Supplied entries —
+ + +
/-- Whether a bank may issue at all, were it active: no GATE, no move, no partition swap (R244, R246, R264). -/
def State.bankOpen (s : State) (b : Nat) : Bool := !(s.bank b).gated && s.bankLive b

/-- Whether the team of a bank issues: every bank that holds its set is active and open, but for one whose core is
quarantined (R32). -/
def State.ganged (s : State) (b : Nat) : Bool :=
  (s.setOf b).all fun e =>
    s.quarantined (coreOfBank e) || ((s.core (coreOfBank e)).active == e % 2 && s.bankOpen e)

/-- Whether every chain of a bank has ended and every XV has retired (R29, R152); in a bank that is being moved or saved no chain
goes on. -/
def State.bankStill (s : State) (b : Nat) : Bool :=
  (bankWaves b).all fun w => (!s.bankLive b || (!s.inChain w .a && !s.inChain w .b)) && (match (s.wave w).pend with | .xv .. => false | _ => true)

/-- The cores of a group that have a swap to make; a quarantined one makes none (R324). -/
def State.swapping (s : State) (core : Nat) : List Nat :=
  (s.swapGroup core).filter fun c => (s.core c).swapTo.isSome && !s.quarantined c

/-- Whether the waves of a bank that are in capsule mode have their loads (R214). -/
def State.capsulesIdle (s : State) (b : Nat) : Bool :=
  (bankWaves b).all fun w => (s.wave w).capsule.isNone || (s.wave w).pend == .none

/-- Whether a swap that has begun may gate the active banks of its group: chains and XVs have ended (R243), and no core of
the group has an instance under check (R248). -/
def State.swapReady (s : State) (core : Nat) : Bool :=
  (s.core core).swapTo.isSome && decide ((s.core core).active < 2) && !s.quarantined core
    && (s.swapping core).all fun c =>
      s.bankStill (2 * c + (s.core c).active) && s.capsulesIdle (2 * c + (s.core c).active) && (s.core c).checks.all fun k => k.phase == .passed

/-- A bank's waves as they leave issue: parked accesses are cancelled, and their instructions issue again whole (R48); latches are
invalid, and a slot that stands in a chain resumes at its head (R36). -/
def State.stopWaves (s : State) (b : Nat) : State :=
  (bankWaves b).foldl (fun t w => t.setWave w (t.stoppedWave w)) s

/-- Issue on the active banks of the group is gated. -/
def gateSwap (s : State) (core : Nat) : State :=
  if !s.swapReady core then s
  else (s.swapping core).foldl (fun t c =>
    let b := 2 * c + (t.core c).active
    let u := (t.stopCapsules b).stopWaves b
    u.setCore c { u.core c with active := 2 }) s

/-- The other banks are ungated 32 cycles after the swap began: their waves resume. -/
def ungateSwap (s : State) (core : Nat) : State :=
  if (s.core core).active ≠ 2 ∨ s.cycle < (s.core core).swapAt + 32 then s
  else ((s.swapping core).filter fun c => (s.core c).active == 2).foldl (fun t c =>
    let C := t.core c
    match C.swapTo with
    | some n => (t.setCore c { C with active := n, swapTo := none, since := t.cycle - t.withheld }).resumeWaves (2 * c + n)
    | none => t) s

/-- BANK_SWAP (R243). -/
def execBankSwap (core : Nat) (s : State) : Out := .next (gateSwap s core)
/-- BANK_UNGATE (R243). -/
def execBankUngate (core : Nat) (s : State) : Out := .next (ungateSwap s core)

/-! ### Designators and checks (R244, R297) -/

/-- The core lies in the issuing partition. -/
def State.ownCore (s : State) (core : Nat) : Bool := s.coreIn core (s.partOf s.cur.1)

def infoCtx : Info := { Info.scalar 4 with sLevel := true }

/-- BANKSW (R244): no effect if the bank is active already; a swap that has begun goes on first. -/
def execBanksw (a : SReg) (s : State) : Out :=
  issue s infoCtx fun u =>
    let v := u.S a
    if 2 ^ 10 ≤ v.toNat then u.trapCur .ill 0
    else if !u.ownCore (desCore v) then u.trapCur .prot v
    else if (u.core (desCore v)).active = desBank v % 2 then u.advance 4
    else if (u.core (desCore v)).active < 2 ∧ (u.core (desCore v)).swapTo.isNone = true then
      (u.startSwap (desCore v) (desBank v % 2)).parkOp (.banksw v)
    else u.parkOp (.banksw v)

/-- GATE (R244). -/
def execGate (a : SReg) (s : State) : Out :=
  issue s infoCtx fun u =>
    let v := u.S a
    if 2 ^ 11 ≤ v.toNat then u.trapCur .ill 0
    else if !u.ownCore (desCore v) then u.trapCur .prot v
    else (u.setBank (desBank v) { u.bank (desBank v) with gated := v.getLsbD 10 }).advance 4

/-- SPILL (R244, R245): the set's capsules become adoptable, and the operation waits; nothing to do for a bank without a
team. -/
def execSpill (a b : SReg) (s : State) : Out :=
  issue s infoCtx fun u =>
    let v := u.S a
    if 2 ^ 10 ≤ v.toNat then u.trapCur .ill 0
    else if !u.ownCore (desCore v) then u.trapCur .prot v
    else if (u.S b).toNat % 0x10000 ≠ 0 then u.trapCur .malign (u.S b)
    else if u.setOf (desBank v) = [] then u.advance 4
    else ((u.setOf (desBank v)).foldl State.stopCapsules u).parkOp (.spill v (u.S b))

/-- FILL (R244, R245). -/
def execFill (a b : SReg) (s : State) : Out :=
  issue s infoCtx fun u =>
    let v := u.S a
    if 2 ^ 10 ≤ v.toNat ∨ !u.bankFree (desBank v) then u.trapCur .ill 0
    else if !u.ownCore (desCore v) then u.trapCur .prot v
    else if (u.S b).toNat % 0x10000 ≠ 0 then u.trapCur .malign (u.S b)
    else u.parkOp (.fill v (u.S b))

/-- Whether a team may come to bank `b'`, free but for bank `b` (R238, R244): the share, the view, and no other team's
view changed. -/
def State.mayTake (s : State) (b' : Nat) (vf fp view : Nat) : Bool :=
  let o := s.bank (otherBank b')
  s.bankFree b' && s.passable b' vf && decide (fp ≤ s.shareSize b') && decide (view ≤ if s.wholeView b' vf then 0x40000 else 0x20000)
    && (ownersMatch (s.bank b').owner o.owner == ownersMatch (some vf) o.owner || o.team.isNone)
+ + +
Task instructions —
Lines of the data that include the string "bankWaves" are to be counted; report the total by itself.

Response area —
3